Tangaroa fled into the ocean he was building, and his children split - some became fish, diving deep, and some became reptiles and fled inland toward the forests of Tane. Tangaroa never forgave Tane for sheltering his deserters. That is why the sea eats the land at the coastline, why Tangaroa sends waves against the roots of the trees, why fishermen take canoes carved from Tane’s trees out onto Tangaroa’s water. The war between forest and ocean started here.
Rongo and Haumia hid inside their mother. Papa pulled them into her body, sheltered them beneath soil and root. That is why the kumara and the aruhe must be dug from the ground - they are still hiding.
Tu alone stood in the open and fought. He faced Tawhirimatea’s winds and did not run. When the storm passed, Tu turned on his brothers - the ones who had hidden, the ones who had fled - and punished them. He ate Tangaroa’s fish. He pulled Rongo’s kumara from the earth. He dug up Haumia’s fernroot. He cut down Tane’s trees and built houses from them. He made nets and snares.
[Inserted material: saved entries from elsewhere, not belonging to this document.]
-- ==== Sys2Proof/Laws/PerInstr.lean ====
section
/-! SUPPORT. Per-instruction family Packed: the command word of an instruction carries exactly its fields,
and its must-be-zero bits are 0 (30_encoding.md R100, R104). -/

namespace Sys2Proof.Laws.Packed

/-- The bits of a placed field. -/
theorem getLsbD_fieldAt {k : Nat} (n : Nat) (v : BitVec k) (i : Nat) :
    (fieldAt n v).getLsbD i = (decide (i < 32) && decide (n ≤ i) && v.getLsbD (i - n)) := by
  simp only [fieldAt, BitVec.getLsbD_shiftLeft, BitVec.getLsbD_setWidth]
  by_cases h1 : i < 32 <;> by_cases h2 : i < n
  · simp [h2, Nat.not_le.2 h2]
  · simp [h1, h2, Nat.not_lt.1 h2, show i - n < 32 by omega]
  · simp [h1]
  · simp [h1]

/-- Unpacking a packed word gives the fields back, whatever they are. -/
theorem fieldsOf_packFields (f : Fields) :
    reservedClear (packFields f) = true ∧ fieldsOf (packFields f) = f := by
  obtain ⟨opc, rd, rs1, rs2, swsz, pz⟩ := f
  have bit : ∀ i, (packFields ⟨opc, rd, rs1, rs2, swsz, pz⟩).getLsbD i =
      ((fieldAt 24 (BitVec.ofBool pz)).getLsbD i || (fieldAt 20 swsz).getLsbD i || (fieldAt 16 rs2).getLsbD i ||
        (fieldAt 12 rs1).getLsbD i || (fieldAt 8 rd).getLsbD i || (fieldAt 0 opc).getLsbD i) := by
    intro i; simp only [packFields, BitVec.getLsbD_or]
  simp only [getLsbD_fieldAt] at bit
  generalize packFields ⟨opc, rd, rs1, rs2, swsz, pz⟩ = c at bit
  have part : ∀ (n k : Nat) (v : BitVec k), (∀ j, j < k → c.getLsbD (n + j) = v.getLsbD j) →
      c.extractLsb' n k = v := by
    intro n k v h
    apply BitVec.eq_of_getLsbD_eq
    intro j hj
    rw [BitVec.getLsbD_extractLsb', h j hj]
    simp [hj]
  have h25 : c.extractLsb' 25 7 = 0#7 := part 25 7 0#7 fun j hj => by
    rw [bit]; interval_cases j <;> simp
  constructor
  · simp only [reservedClear, h25, bit]
    simp
  · simp only [fieldsOf, Fields.mk.injEq]
    refine ⟨part 0 8 _ fun j hj => ?_, part 8 3 _ fun j hj => ?_, part 12 3 _ fun j hj => ?_,
      part 16 3 _ fun j hj => ?_, part 20 4 _ fun j hj => ?_, ?_⟩
    · rw [bit]; interval_cases j <;> simp
    · rw [bit]; interval_cases j <;> simp
    · rw [bit]; interval_cases j <;> simp
    · rw [bit]; interval_cases j <;> simp
    · rw [bit]; interval_cases j <;> simp
    · rw [bit]; simp

/-- The word carries the instruction's fields and nothing else. -/
def Statement (i : Instr) : Prop := reservedClear (encode i) = true ∧ fieldsOf (encode i) = i.fields

theorem nop : Statement .nop := fieldsOf_packFields _
theorem loadb (rd : RegNo) (swsz : Nat) (pz : Bool) : Statement (.loadb rd swsz pz) := fieldsOf_packFields _
theorem storeb (rs1 : RegNo) (swsz : Nat) : Statement (.storeb rs1 swsz) := fieldsOf_packFields _
theorem minv : Statement .minv := fieldsOf_packFields _
theorem montmul (rd rs1 rs2 : RegNo) : Statement (.montmul rd rs1 rs2) := fieldsOf_packFields _
theorem montexp (rd rs1 rs2 : RegNo) : Statement (.montexp rd rs1 rs2) := fieldsOf_packFields _
theorem rsaenc (rs2 : RegNo) : Statement (.rsaenc rs2) := fieldsOf_packFields _
theorem rsadec (rs2 : RegNo) : Statement (.rsadec rs2) := fieldsOf_packFields _
theorem aeskeyexp : Statement .aeskeyexp := fieldsOf_packFields _
theorem aesblk : Statement .aesblk := fieldsOf_packFields _
theorem aesctr : Statement .aesctr := fieldsOf_packFields _

end Sys2Proof.Laws.Packed
end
Tu, the god of war, became the god of humanity’s dominion over the natural world, because he was the only one who stood his ground.
The Mist and the Rain
Rangi and Papa never stopped grieving. They could see each other now across the great distance Tane had opened, but they could not touch.
Papa’s warmth rises each morning as mist - her breath reaching upward toward her husband. Rangi’s tears fall as rain. When the fog sits heavy over the valleys of Aotearoa and the rain does not stop for days, it is because the distance between them has not lessened, and the ache has not dulled, and the separation Tane forced upon them holds.
The sons became the world. The world is the space between two parents who did not want to let go.